I have two off-the-proverbial-cuff responses when I get this from a (usually well-meaning) person after they've learned I'm going a different direction with my spirituality.

1.  Try to defend and explain, knowing it won't do a bit of good because we are simply speaking from two different brain ruts, although I condescend to at least have experience in their brain rut so I get where they're coming from.  'Course they don't believe that because surely, SURELY, if I had REALLY REALLY met Jesus I would NEVER leave the flock.  What makes this frustrating is that the convo is over at that point.  It won't be discussed again.  Polite 'thanks for sharing' comments ensue, and they'll go on their merry way shaking their head.  It's rather infuriating, but all I can do is share in honesty where I'm at and how I got there.

Unfortunately, I don't have a weekly meeting with other like-minded folks to reassure me of the validity of my brand of spirituality...I gotta go this alone, bravely, as the Buddha teaches.  I don't have the luxury of having a single 'Book' that teaches all there is to know about the divine.  Instead I forage around in the non-descript arena of facebook feeds and dusty shelves labelled 'spirituality' in which everyone simply shares their own journey.  Don't get me wrong, it's fabulous knowing others are seekers like me, but to interact face-to-face as I did in the church, with others of similar persuasion, is something I certainly miss.  Yoga classes come close, but then I have to sweat.

This response to engage the other person in a dialogue when you already know the outcome is well, dumb.  But I do it anyway because it helps me continue to refine and define my experience (which is great because I don't get to do that every week in a church, see above).  I suppose I hope it will also plant a seed of doubt, as devious as that seems.  Yes, I see the irony.  We all would love everyone.in.the.world. to think and believe as we do.  It's such a warm, reassuring feeling when others believe as we do, like we're all 'right' or something, because how could it be wrong when so many believe it to be 'right'?  But there's another reason  to risk the vulnerability and rejection (and hearing "I hope you'll meet the real Jesus sometime" is a brush-off form of rejection not only of my beliefs, but of ME...as they assume I just haven't experienced God in the RIGHT way, THEIR way.  If I had, I would be a christian....or a vegetarian, or a crossfitter, or whatev.
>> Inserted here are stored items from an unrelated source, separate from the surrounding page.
-- ==== Sys2Proof/Machine/Mux.lean ====
section
/-! DEFINITION. Mux addressing operations (42_mux.md R87 to R91). -/

namespace Sys2Proof.Machine

/-- The checks of R90 and R91, then the selection of a channel. -/
def selectSteps (channel : Nat) (s : State) (andThen : List Micro) : List Micro :=
  if s.isOpen then [.raise .nest (toHalf channel)]
  else if 63 < channel then [.raise .badArg (toHalf channel)]
  else [.setMux (BitVec.ofNat 6 channel), .settle] ++ andThen

/-- R90. -/
def stepsMuxsel (channel : Nat) (s : State) : List Micro := selectSteps channel s []

def execMuxsel (channel : Nat) (s : State) : Host.Outcome State Fault Refusal :=
  operate (.muxsel channel) (stepsMuxsel channel s) s

/-- R91. -/
def stepsAdcsample (channel : Nat) (s : State) : List Micro := selectSteps channel s [.sampleAdc]

def execAdcsample (channel : Nat) (s : State) : Host.Outcome State Fault Refusal :=
  operate (.adcsample channel) (stepsAdcsample channel s) s

end Sys2Proof.Machine
end

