/-- A 16-bit value of a window, low byte at the lower offset (20_memory.md R43). -/
def halfAt (s : State) (off : Nat) : Nat := (s.readByte off).toNat + 256 * (s.readByte (off + 1)).toNat

/-- The bytes of `TXBUF` from the first on (10_state.md R27). -/
def txBytes (s : State) (n : Nat) : List Byte := (List.range n).map fun k => s.readByte (0x100 + k)

/-- The events of one bracket on slave index `i`: the mux on channel `i + 37`, the bytes out and in, the
release (30_encoding.md R67, 44_spi_transport.md R101). -/
def bracketEvents (i : Nat) (out got : List Byte) : List BusEvent :=
  .asserted (BitVec.ofNat 6 (i + 37)) :: List.zipWith BusEvent.byte out got ++ [.released]

/-- The state after bytes exchanged one after another in an open bracket, and the reply to each
(44_spi_transport.md R100). -/
def exchanges (s : State) : List Byte → State × List Byte
  | [] => (s, [])
  | b :: rest =>
    let r := exchanges (s.exchange b) rest
    (r.1, s.replyByte b :: r.2)

/-- After `Begin(i)` (R101): the mux on channel `i + 37`, the settle time passed, the chip-select low. -/
def begun (s : State) (i : Nat) : State :=
  { s with
    muxL := BitVec.ofNat 3 ((i + 37) % 8)
    muxU := BitVec.ofNat 3 ((i + 37) / 8)
    settledAt := s.now + s.params.tSettle
    now := s.now + s.params.tSettle
    cs := .low
    bracket := .opened i
    lastByteEnd := none
    bus := s.bus ++ [.asserted (BitVec.ofNat 6 (i + 37))] }

/-- After `End()` (R101). -/
def released (s : State) : State :=
  { s with cs := .released, bracket := .closed, bus := s.bus ++ [.released] }

/-- The state after one bracket on slave index `i` that sends `out`, and the slave's replies. -/
def bracketOn (s : State) (i : Nat) (out : List Byte) : State × List Byte :=
  let r := exchanges (begun s i) out
  (released r.1, r.2)

/-- The state after one bracket after another, each with its slave index and bytes, and the replies of
each: what the selected slaves answer (R98, R109; 46_slave_peer.md R127). -/
def bracketsOn (s : State) : List (Nat × List Byte) → State × List (List Byte)
  | [] => (s, [])
  | (i, out) :: rest =>
    let b := bracketOn s i out
    let r := bracketsOn b.1 rest
    (r.1, b.2 :: r.2)

/-- The SPI side of two states is the same: the pins, the bracket, the slave peers, the times, the draws
and the bus history. -/
structure SameSpi (u t : State) : Prop where
  params : t.params = u.params
  muxL : t.muxL = u.muxL
  muxU : t.muxU = u.muxU
  cs : t.cs = u.cs
  bracket : t.bracket = u.bracket
  lastByteEnd : t.lastByteEnd = u.lastByteEnd
  peers : t.peers = u.peers
  now : t.now = u.now
  settledAt : t.settledAt = u.settledAt
  draws : t.draws = u.draws
  bus : t.bus = u.bus

/-- Only the SPI side, the buffers, `RESULT`, `DONE` and time differ: what a transfer may change. -/
def TransferFrame (s t : State) : Prop :=
  t = { s with
    done := t.done
    res0 := t.res0
    res1 := t.res1
    muxL := t.muxL
    muxU := t.muxU
    cs := t.cs
    bracket := t.bracket
    lastByteEnd := t.lastByteEnd
    mem := t.mem
    peers := t.peers
    now := t.now
    settledAt := t.settledAt
    draws := t.draws
    bus := t.bus }

/-- The SPI side after one bracket on each target in order, `out` of a target sent in it: the replies and
the peers are what the selected slaves make of the bytes (`bracketsOn`), the bracket is closed, the mux on the last target, no other peer changed, and
the least time that takes (R98 to R101, R109, 46_slave_peer.md R126; 70_reset_and_hazards.md R171). -/
structure Brackets (s t : State) (targets : List Nat) (out : List (List Byte))
    (replies : List (List Byte)) : Prop where
  answers : replies = (bracketsOn s (targets.zip out)).2
  spi : SameSpi (bracketsOn s (targets.zip out)).1 t
  lengths : replies.map List.length = out.map List.length
  events : t.bus = s.bus ++
    (List.zipWith (fun i x => bracketEvents i x.1 x.2) targets (out.zip replies)).flatten
  closed : targets ≠ [] → t.cs = .released ∧ t.bracket = .closed
  untouched : targets = [] → t.cs = s.cs ∧ t.bracket = s.bracket ∧ t.muxL = s.muxL ∧
    t.muxU = s.muxU ∧ t.lastByteEnd = s.lastByteEnd ∧ t.now = s.now ∧ t.settledAt = s.settledAt ∧
    t.draws = s.draws
  mux : ∀ i, targets.getLast? = some i → t.muxU ++ t.muxL = BitVec.ofNat 6 (i + 37)
  others : ∀ j, j ∉ targets → t.peers[j]? = s.peers[j]?
  time : s.now + (out.map fun b => s.params.tSettle + (b.length - 1) * s.params.tIb).sum ≤ t.now

/-- `RXBUF` keeps the replies of each target, and every other byte is as before (10_state.md R28). -/
def KeepsReplies (s t : State) (targets : List Nat) (replies : List (List Byte)) : Prop :=
  (∀ (j i : Nat) (r : List Byte), targets[j]? = some i → replies[j]? = some r →
    ∀ k < r.length, t.readByte (0x200 + 8 * i + k) = r.getD k 0) ∧
  ∀ off, (∀ (j i : Nat) (r : List Byte), targets[j]? = some i → replies[j]? = some r →
    ∀ k < r.length, off ≠ 0x200 + 8 * i + k) → t.readByte off = s.readByte off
We like to be validated, and bringing people to our way of thinking is the surest form of validation there is beyond a burning bush.)  I choose to be vulnerable because I'm lonely, and the only way to find other pilgrims on the journey is to put yourself out there and see who responds.

I was vulnerable like that yesterday when I posted the link to this blog on a facebook thread.  Someone commented on a picture and quote I shared from the Buddha....asking if I'd forgotten Jesus?  That he is our hope?  And so, because I want to keep relationship with this person, I offered to post a link to here, if they were interested in understanding where I was coming from.  They were, and so I posted.  I shared this link as well as this one.
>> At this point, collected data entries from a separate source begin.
-- ==== Sys2Proof/Certificates/Slice0/Obligations.lean ====
section
/-! DEFINITION. The statements for the provers. Each docstring names the rules of spec/ it formalises; a
clause that is the model's choice names its log entry. -/

open Sys2Proof Sys2Proof.Machine Sys2Proof.Safety

/-! ## The operation word -/

/-- 30_encoding.md R60 to R62: decoding the word of an operation gives the operation back. -/
def Obligations.EncodeThenDecode : Prop :=
  ∀ i : Instr, i.wellFormed = true → decode (encode i) = .ok i

/-- R60 to R62: a decoded operation is well formed, and encoding it keeps exactly the bits its row
uses. -/
def Obligations.DecodeThenEncode : Prop :=
  ∀ (w : Word) (i : Instr), decode w = .ok i → i.wellFormed = true ∧ encode i = w &&& usedBits i

/-- R61: two words that agree on the bits the operation uses are the same operation. -/
def Obligations.UnusedBitsAreIgnored : Prop :=
  ∀ (w w' : Word) (i : Instr), decode w = .ok i → w &&& usedBits i = w' &&& usedBits i →
    decode w' = .ok i

/-- R63 and 60_exceptions.md R148: a word whose opcode the rule lists is refused with `E_ILLEGAL`,
`DONE` is set and nothing else changes; every other opcode is an operation. -/
def Obligations.IllegalOpcodes : Prop :=
  (∀ (s : State) (w : Word) (rest : List Move), s.moves = .issue w :: rest → Idle s →
    IllegalOp (w.toNat / 2 ^ 24) →
    step s = .next { s with
      moves := rest
      errKind := s.errKind ||| 0x400
      lastCause := 11
      errInfo := BitVec.ofNat 16 (w.toNat / 2 ^ 24)
      done := true }) ∧
  ∀ w : Word, ¬ IllegalOp (w.toNat / 2 ^ 24) → ∃ i, decode w = .ok i

/-- R62: words of each family, written out from the table. -/
def Obligations.SampleWords : Prop :=
  decode 0x00000000 = .ok .nop ∧ decode 0x10340012 = .ok (.u16fb 0x34 0x12) ∧
    decode 0x202D0000 = .ok (.muxsel 45) ∧ decode 0x28280000 = .ok (.lkmus 40) ∧
    decode 0x30020000 = .ok (.beginBracket 2) ∧ decode 0x3EFF0004 = .ok (.swrn 255 4) ∧
    decode 0x48010200 = .ok (.txn 1 0x0200) ∧ decode 0x50000000 = .ok .swap ∧
    decode 0x65070014 = .ok (.putrec 7 20)

/-! ## One step of the machine -/

/-- The model's step (log 1): an operation line runs the decoded operation, another move is performed,
and with no move listed the sequencer takes a step. -/
def Obligations.StepRunsTheDecodedOperation : Prop :=
  (∀ (s : State) (w : Word) (rest : List Move) (i : Instr), s.moves = .issue w :: rest →
    decode w = .ok i → step s = exec i { s with moves := rest }) ∧
  (∀ (s : State) (w : Word) (i : Instr), decode w = .ok i →
    step (s.withFetchWord 32 w.toNat) = exec i s) ∧
  (∀ (s : State) (m : Move) (rest : List Move), s.moves = m :: rest → (∀ w, m ≠ .issue w) →
    step s = .next (perform m { s with moves := rest })) ∧
  ∀ s : State, s.moves = [] → step s = .next (tick s)

/-- Every step answers a next state: the block has no fault state (93_implementation_defined.md) and no
trap (60_exceptions.md R152). -/
def Obligations.EveryStepAnswers : Prop := ∀ s : State, ∃ t, step s = .next t

/-- 30_encoding.md R73 and R148: an operation line is the `CMD` write followed by `WAIT`, the sequencer's
own steps until it has nothing left to do by itself (log 2). The `CMD` write is the controller's write of
the operation word to offset 0x00C (10_state.md R20): it starts the operation, which is then running with
every register as it was (60_exceptions.md R147); a batch count that its rule clears first is cleared with
it (log 4). `SRST` runs at once, whatever `BUSY` is; a word that is no operation records
`E_ILLEGAL` and sets `DONE`. -/
def Obligations.ExecIsIssueThenWait : Prop :=
  (∀ (i : Instr) (s : State), s.busy = false →
    ∃ n, exec i s = .next (tick^[n] (issue i s)) ∧ (tick^[n] (issue i s)).quiescent = true) ∧
  (∀ (s : State) (w : Word) (i : Instr), decode w = .ok i →
    perform (.write 0x00C 4 w) s = issue i s) ∧
  (∀ (i : Instr) (s : State), i ≠ .srst → Idle s → ∃ (r : Running) (t : State), r.op = i ∧
    issue i s = t ∧ t = { s with seq := .running r, mem := t.mem } ∧
    ∀ off, t.readByte off = s.readByte off ∨ (t.readByte off = 0 ∧
      ((off = 0x300 ∧ (i = .rdbatch ∨ i = .clrbatch 1)) ∨
        (off = 0x400 ∧ (i = .swap ∨ i = .clrbatch 0))))) ∧
  (∀ s : State, exec .srst s = .next (issue .srst s)) ∧
  (∀ (s : State) (w : Word), Idle s → IllegalOp (w.toNat / 2 ^ 24) →
    perform (.write 0x00C 4 w) s = { s with
      errKind := s.errKind ||| 0x400
      lastCause := 11
      errInfo := BitVec.ofNat 16 (w.toNat / 2 ^ 24)
      done := true }) ∧
  ∀ s : State, ∃ n, perform .wait s = tick^[n] s ∧ (tick^[n] s).quiescent = true

/-- 48_control.md R142, 60_exceptions.md R147 and R151: every operation ends, with `BUSY = 0`, `DONE = 1`
and `IRQ` as `IRQ_EN` says; only `SYNC` and `RDBATCH` may instead wait for a host byte. -/
def Obligations.OperationsEnd : Prop :=
  ∀ (i : Instr) (s : State), Idle s → ∃ t, exec i s = .next t ∧
    ((Idle t ∧ t.done = true ∧ t.irq = s.ctrl.irqEn) ∨
      ((i = .sync ∨ i = .rdbatch) ∧ t.busy = true ∧ t.waiting = true ∧ t.rx = [] ∧ t.done = s.done))

/-- R148: while an operation runs, a `CMD` write of any word other than `SRST`'s, an illegal one too,
records `E_BUSY` and changes nothing else, `DONE` included; so does its operation line. -/
def Obligations.BusyRefusesOperations : Prop :=
  (∀ (i : Instr) (s : State), i ≠ .srst → s.busy = true →
    exec i s = .next { s with errKind := s.errKind ||| 0x100, lastCause := 9, errInfo := 0x00C }) ∧
  ∀ (s : State) (w : Word), s.busy = true → w.toNat / 2 ^ 24 ≠ 1 →
    perform (.write 0x00C 4 w) s =
      { s with errKind := s.errKind ||| 0x100, lastCause := 9, errInfo := 0x00C } ∧
    ∀ rest, s.moves = .issue w :: rest → step s = .next { s with
      moves := rest
      errKind := s.errKind ||| 0x100
      lastCause := 9
      errInfo := 0x00C }

/-- The invariant `Inv` is kept by every step: canonical memory, error registers (R145), no registry id
of 255 (30_encoding.md R65), pins and bracket that agree at every step of an operation, bytes in
brackets only (44_spi_transport.md R98 to R102). -/
def Obligations.EveryStepKeepsTheInvariant : Prop :=
  ∀ s t : State, Inv s → step s = .next t → Inv t

/-- The reset state has the invariant (70_reset_and_hazards.md R160; parameters as in log 9). -/
def Obligations.ResetHasTheInvariant : Prop := Inv State.reset

/-- What the sequencer never writes: the parameters, `CTRL`, `TXHDR`, `SYNCLIM`, `TXBUF` and `REGISTRY`;
it only sets error bits and `DONE`, takes from `RX`, appends to `TX` (10_state.md R40,
20_memory.md R47, R51). -/
def Obligations.SequencerFrame : Prop :=
  ∀ s : State,
    (tick s).params = s.params ∧ (tick s).ctrl = s.ctrl ∧ (tick s).commandId = s.commandId ∧
    (tick s).sensorId = s.sensorId ∧ (tick s).syncLim = s.syncLim ∧ (tick s).moves = s.moves ∧
    (tick s).readData = s.readData ∧ s.errKind ||| (tick s).errKind = (tick s).errKind ∧
    (s.done = true → (tick s).done = true) ∧ (tick s).rx <:+ s.rx ∧ s.tx <+: (tick s).tx ∧
    s.bus <+: (tick s).bus ∧ s.now ≤ (tick s).now ∧
    (Inv s → ∀ off, off < 0x200 ∨ (0x500 ≤ off ∧ off < 0x600) →
      (tick s).readByte off = s.readByte off)

/-- A byte the host sends while an operation waits has the effect it would have had if it had been there
before (20_memory.md R58, 60_exceptions.md R150). -/
def Obligations.HostBytesMayComeLate : Prop :=
  ∀ (s : State) (b : Byte), drain ((drain s).hostSend b) = drain (s.hostSend b)

/-! ## Control operations -/

/-- 48_control.md R140. -/
def Obligations.NopSetsDoneOnly : Prop :=
  ∀ s : State, Idle s → exec .nop s = .next { s with done := true }

/-- 48_control.md R141 and 47_framing.md R135: every step keeps `CMDBATCH[0] = 0` while `RDBATCH` runs, so
an abandoned `RDBATCH` leaves 0 there, wherever `SRST` falls between its steps (log 4). -/
def Obligations.AbandonedReadBatch : Prop :=
  ReadBatchCleared State.reset ∧
  (∀ s t : State, ReadBatchCleared s → step s = .next t → ReadBatchCleared t) ∧
  ∀ (s : State) (r : Running), ReadBatchCleared s → s.seq = .running r → r.op = .rdbatch →
    ∃ t, exec .srst s = .next t ∧ Idle t ∧ t.done = true ∧ t.readByte 0x300 = 0

/-- 48_control.md R141: `SRST` in any state whose pin is released when no bracket is open (`Inv` gives
that): the sequencer is idle, the bracket closed, the pin released, `DONE` set, and nothing else
changes. -/
def Obligations.SoftReset : Prop :=
  ∀ s : State, (s.bracket = .closed → s.cs = .released) →
    exec .srst s = .next { s with
      seq := .idle
      bracket := .closed
      cs := .released
      lastByteEnd := none
      done := true
      bus := if s.bracket = .closed then s.bus else s.bus ++ [.released] }

/-! ## Codec operations -/

/-- 41_codec.md R76 and R77, and that a value taken apart is put together again. -/
def Obligations.BytePairs : Prop :=
  ∀ (s : State) (low high : Byte) (v : Half), Idle s →
    exec (.u16fb low high) s = .next (ended s (low.toNat + 256 * high.toNat) 0) ∧
    exec (.bfu16 v) s = .next (ended s (v.toNat % 256) (v.toNat / 256)) ∧
    exec (.u16fb (lowByte v) (highByte v)) s = .next (ended s v.toNat 0)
The response was why I wrote this post.  But not before sticking my head WAAAY out there again and responding on the thread one last time.  Their comment was per usual "thanks for sharing, hope you'll meet the real jesus, and not let the idiots scare you away"  (my paraphrase) Here's what I wrote (and it's darn good if you ask me):

Thanks for reading the posts....although I left the church because of the people, I left my beliefs about Jesus 

thru my own study and experience. The 'story' just doesn't hold up for me anymore, and I've found other 

avenues to satisfy my spiritual hunger. I enjoy knowing I can meet the divine in any individual if I take the

 time to connect with their Being....a hard thing to do sometimes! I guess I don't think people are good or

 bad: your comment that we're all 'quite the mess' is a belief I don't share...I think we're all just spirits having 

a human experience with choices, and sometimes the choices of others affect us negatively. I felt I had a 

'personal relationship' with God thru Jesus for many years, but now I don't believe in a personal god, just the 

divine as it expresses itself thru the created world, including humans. I know you believe I just haven't

 REALLY met Jesus, and if I did, then I'd be a christian again. (I've had others say this to me as well when

 they hear of my new spiritual life, and honestly, it feels kinda patronizing, although I know their heart is in the

 right place.) What I experienced as 'having a personal relationship with Jesus' was simply one avenue of 

connecting with myself, others and the divine....in hindsight I don't necessarily believe there was a Person 

outside myself who was speaking to me. I think it was my own divine nature (my Consciousness), and 

because of my conditioning/surroundings, I assumed it was a personal God outside myself. Getting really 

esoteric here. When I stepped back from my faith in the bible as the only way to know Truth, that unraveling 

opened new ideas and hence, my heart. My journey has been to discover the spiritual without the specific

 trappings of a christian understanding. I ask too many dangerous questions for most christian theology to

 answer  And while I still get pretty riled up about how some christians portray their faith in such narrow

 terms, I mostly just don't pay attention anymore as it's so outside my experience now. Spiritually speaking,

 I'm very content and secure in my not knowing some ultimate 'Truth'. Sorry for the length....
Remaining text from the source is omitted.